**Listed records:**
theorem after_sendByte {v : State} (hq : v.phase = .pLoad) {b : Byte} (hb : txByte v = some b) :
    after 34 v = sendByte (loadByte b (dropResponse v)) := by
  rw [after_succ, after_byte hq hb]
  exact advance_atPhase (iterate_bitNext_rspValid 8 _)

section
variable (a : State)

theorem sendByte_phase :
    (sendByte a).phase = if (a.bytecnt + 1#3).toNat < frameBytes a.prime then .pLoad else .pAttHi := by
  rw [sendByte, iterate_bitNext_frame]
  rfl

theorem sendByte_bytecnt : (sendByte a).bytecnt = a.bytecnt + 1#3 := by
  rw [sendByte, iterate_bitNext_frame]
  rfl

theorem sendByte_prime : (sendByte a).prime = a.prime := by
  rw [sendByte, iterate_bitNext_frame]
  rfl

theorem sendByte_framecnt : (sendByte a).framecnt = a.framecnt := by
  rw [sendByte, iterate_bitNext_frame]
  rfl

theorem sendByte_rxbuf : (sendByte a).rxbuf = a.rxbuf.setIfInBounds a.bytecnt.toNat (bitNext^[8] a).rx := by
  rw [sendByte, iterate_bitNext_frame]
  rfl

theorem sendByte_outlvl : (sendByte a).outlvl = (bitNext^[8] a).outlvl := rfl

theorem sendByte_world : (sendByte a).world = (bitNext^[8] a).world := rfl

end

theorem bytesSent_succ {u : State} {j : Nat} (hj : j < frameBytes u.prime) (h : BytesSent u j (after (2 + 34 * j) u)) :
    BytesSent u (j + 1) (after (2 + 34 * (j + 1)) u) := by
  obtain ⟨hphase, hbyte, hprime, hframe, hreceived, -, hrec⟩ := h
  have hfive := frameBytes_le u.prime
  obtain ⟨b, hb⟩ : ∃ b, (frameOf u.prime)[j]? = some b := ⟨_, List.getElem?_eq_getElem (by rw [length_frameOf]; exact hj)⟩
  have htx : txByte (after (2 + 34 * j) u) = some b := by
    rw [txByte_eq_frameOf (by rw [hbyte, hprime]; exact hj), hbyte, hprime, hb]
  have hstart : loadByte b (dropResponse (after (2 + 34 * j) u)) = byteStart (after (2 + 34 * j) u) := by rw [byteStart, htx]; rfl
  have hlevel : ∀ k < 8, bitLevel (byteStart (after (2 + 34 * j) u)) k = frameLevel u (8 * j + k) := fun k hk => (frameLevel_eq u j hk).symm
  rw [if_pos hj] at hphase
  rw [show 2 + 34 * (j + 1) = 34 + (2 + 34 * j) by omega, after_add, after_sendByte hphase htx]
  have hcount : ((after (2 + 34 * j) u).bytecnt + 1#3).toNat = j + 1 := by rw [toNat_succ (n := 5) (by omega) (by decide), hbyte]
  refine ⟨?_, ?_, ?_, ?_, fun i hi hij => ?_, fun i c hi hc => ?_, ?_⟩
  · rw [sendByte_phase, loadByte_bytecnt, dropResponse_bytecnt, hcount, loadByte_prime, dropResponse_prime, hprime]
  · rw [sendByte_bytecnt, loadByte_bytecnt, dropResponse_bytecnt, hcount]
  · rw [sendByte_prime, loadByte_prime, dropResponse_prime, hprime]
  · rw [sendByte_framecnt, loadByte_framecnt, dropResponse_framecnt, hframe]
  · have hread := bitsRead_iterate (a := loadByte b (dropResponse (after (2 + 34 * j) u))) rfl rfl le_rfl
    simp only [sendByte_rxbuf, Vector.getElem_setIfInBounds, loadByte_bytecnt, loadByte_rxbuf, dropResponse_bytecnt,
      dropResponse_rxbuf, hbyte]
    split_ifs with hji
    · subst hji
      rw [hstart] at hread ⊢
      intro k hk
      rw [hread k hk, hlevel k hk]
    · exact hreceived i hi (by omega)
  · obtain rfl : i = j := by omega
    obtain rfl : b = c := Option.some.inj (hb.symm.trans hc)
    rw [sendByte_outlvl, iterate_bitNext_outlvl rfl (by decide), get_put, if_neg (by decide), get_put, if_pos rfl, loadByte_tx]
  · have hlen : ((frameOf u.prime).take j).length = j := by rw [List.length_take, length_frameOf]; omega
    have hbits := records_iterate (a := loadByte b (dropResponse (after (2 + 34 * j) u))) rfl le_rfl
    have hsame := bitsEvents_congr (c := u.cfg.timing) (b := b) hlevel
    rw [List.take_add_one, hb, Option.toList_some, bytesEvents_concat, hlen, ← hsame, ← hstart, ← List.append_assoc]
    rw [sendByte_world]
    simp only [loadByte_world, dropResponse_world, loadByte_tx, loadByte_cfg, dropResponse_cfg, after_cfg] at hbits
    exact hrec.append hbits

theorem bytesSent_after {u : State} (hq : u.phase = .pSettle) {j : Nat} (hj : j ≤ frameBytes u.prime) :
    BytesSent u j (after (2 + 34 * j) u) := by
  induction j with
  | zero => exact bytesSent_zero hq
  | succ j ih => exact bytesSent_succ (by omega) (ih (by omega))

/-- Sample `m` of a frame is the environment's answer at its place (R74). -/
theorem frameLevel_of_env {u : State} (hq : u.phase = .pSettle) {m : Nat} (hm : m < 8 * frameBytes u.prime) {l : Level}
    (hl : u.world.env[m]? = some (some l)) : frameLevel u m = l := by
  obtain ⟨hphase, -, -, -, -, -, hrec⟩ := bytesSent_after hq (j := m / 8) (by omega)
  refine bitLevel_of_env (a := byteStart (after (2 + 34 * (m / 8)) u)) rfl hrec (Nat.mod_lt _ (by decide)) ?_
  have hlen : ((frameOf u.prime).take (m / 8)).length = m / 8 := by rw [List.length_take, length_frameOf]; omega
  rw [List.countP_append, List.countP_append, countP_isSample_holdEvents, countP_isSample_bytesEvents, hlen]
  rw [← hl]
  simp [isSample, Nat.div_add_mod]

/-! ### A whole frame -/

/-- A whole frame: the state after P_ATT_HI (R210). -/
theorem after_frame {u : State} (hq : u.phase = .pSettle) (hlit : u.cfg.timing.AtLeastLiterals) :
    ∃ v, BytesSent u (frameBytes u.prime) v ∧ after (3 + 34 * frameBytes u.prime) u = attHiNext (dropResponse v) ∧
      Records u.world (attHiNext (dropResponse v)).world (frameEvents u.cfg.timing (frameOf u.prime) (frameLevel u)) := by
  have h := bytesSent_after hq (j := frameBytes u.prime) le_rfl
  have hphase := h.phase
  rw [if_neg (Nat.lt_irrefl _)] at hphase
  refine ⟨_, h, ?_, ?_⟩
  · rw [show 3 + 34 * frameBytes u.prime = 2 + 34 * frameBytes u.prime + 1 by omega, after_succ, advance_of_phase hphase]
    rfl
  · have hrec := h.records
    rw [← length_frameOf, List.take_length] at hrec
    rw [frameEvents_eq hlit]
    exact (length_frameOf u.prime ▸ hrec).append (records_phaseNext .pAttHi (dropResponse _))

end Sys2Proof.Proofs.Frame
end

section
/-! The whole serial poll and the whole INIT (R127, R128, R214, R215). -/
namespace Sys2Proof.Proofs.SerialPoll
open Sys2Proof Sys2Proof.Machine Sys2Proof.Proofs.Steps Sys2Proof.Proofs.StepRules Sys2Proof.Proofs.Timeline
  Sys2Proof.Proofs.RoleMaps Sys2Proof.Proofs.Remap Sys2Proof.Proofs.Invariant Sys2Proof.Proofs.Progress Sys2Proof.Proofs.Polls
  Sys2Proof.Proofs.Frame

theorem sum_holds_frameEvents {c : Timing} (h : c.AtLeastLiterals) (bs : List Byte) (l : Nat → Level) :
    2 + 80 * bs.length ≤ ((frameEvents c bs l).map holdOf).sum := by
  have hbytes : bs.length * 80 ≤ bs.length * (8 * (c.tXclkLo + c.tBit)) := Nat.mul_le_mul_left _ (by
    obtain ⟨-, -, -, -, -, hbit⟩ := h
    omega)
  rw [frameEvents_eq h]
  obtain ⟨-, -, -, -, hatt, -⟩ := h
  simp only [List.map_append, List.sum_append, sum_holds_holdEvents, sum_holds_bytesEvents]
  omega

theorem countP_isSample_frameEvents {c : Timing} (h : c.AtLeastLiterals) (bs : List Byte) (l : Nat → Level) :
    (frameEvents c bs l).countP isSample = 8 * bs.length := by
  rw [frameEvents_eq h]
  simp [List.countP_append, countP_isSample_bytesEvents, isSample]

/-! ### The poll -/

/-- After the frame of a poll: the remap and the response (R210, R211). -/
theorem after_two_of_poll_frame {v w : State} (hp : v.prime = false) (hw : w = attHiNext (dropResponse v)) :
    (after 2 w).field = fieldOf v.rxbuf ∧ (after 2 w).mask = remapPsxFn (fieldOf v.rxbuf) ∧ (after 2 w).world = w.world ∧
      (after 2 w).outlvl.get .cmd = v.outlvl.get .cmd := by
  have hframe : attHiNext (dropResponse v) =
      { dropResponse v with outlvl := v.outlvl.put .att (some .H), world := v.world.emit (.drv .att .H), phase := .pRemap } :=
    if_neg (by simp [hp])
  rw [hframe] at hw
  have hremap : w.phase = .pRemap := by rw [hw]
  have hresp : (advance w).phase = .respond := by rw [advance_of_phase hremap]; rfl
  rw [after_succ, after_succ, after_zero, advance_of_phase hresp, advance_of_phase hremap, hw]
  exact ⟨rfl, rfl, rfl, RoleMap.get_put_other _ _ (by decide)⟩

**Work item:** For this exercise, repeat exactly the lines of the data above from the one with "The poll -/" down to the one with "(after 2 w).outlvl.get", both end lines included.

**Answer to the exercise:**
/-! ### The poll -/

/-- After the frame of a poll: the remap and the response (R210, R211). -/
theorem after_two_of_poll_frame {v w : State} (hp : v.prime = false) (hw : w = attHiNext (dropResponse v)) :
    (after 2 w).field = fieldOf v.rxbuf ∧ (after 2 w).mask = remapPsxFn (fieldOf v.rxbuf) ∧ (after 2 w).world = w.world ∧
      (after 2 w).outlvl.get .cmd = v.outlvl.get .cmd := by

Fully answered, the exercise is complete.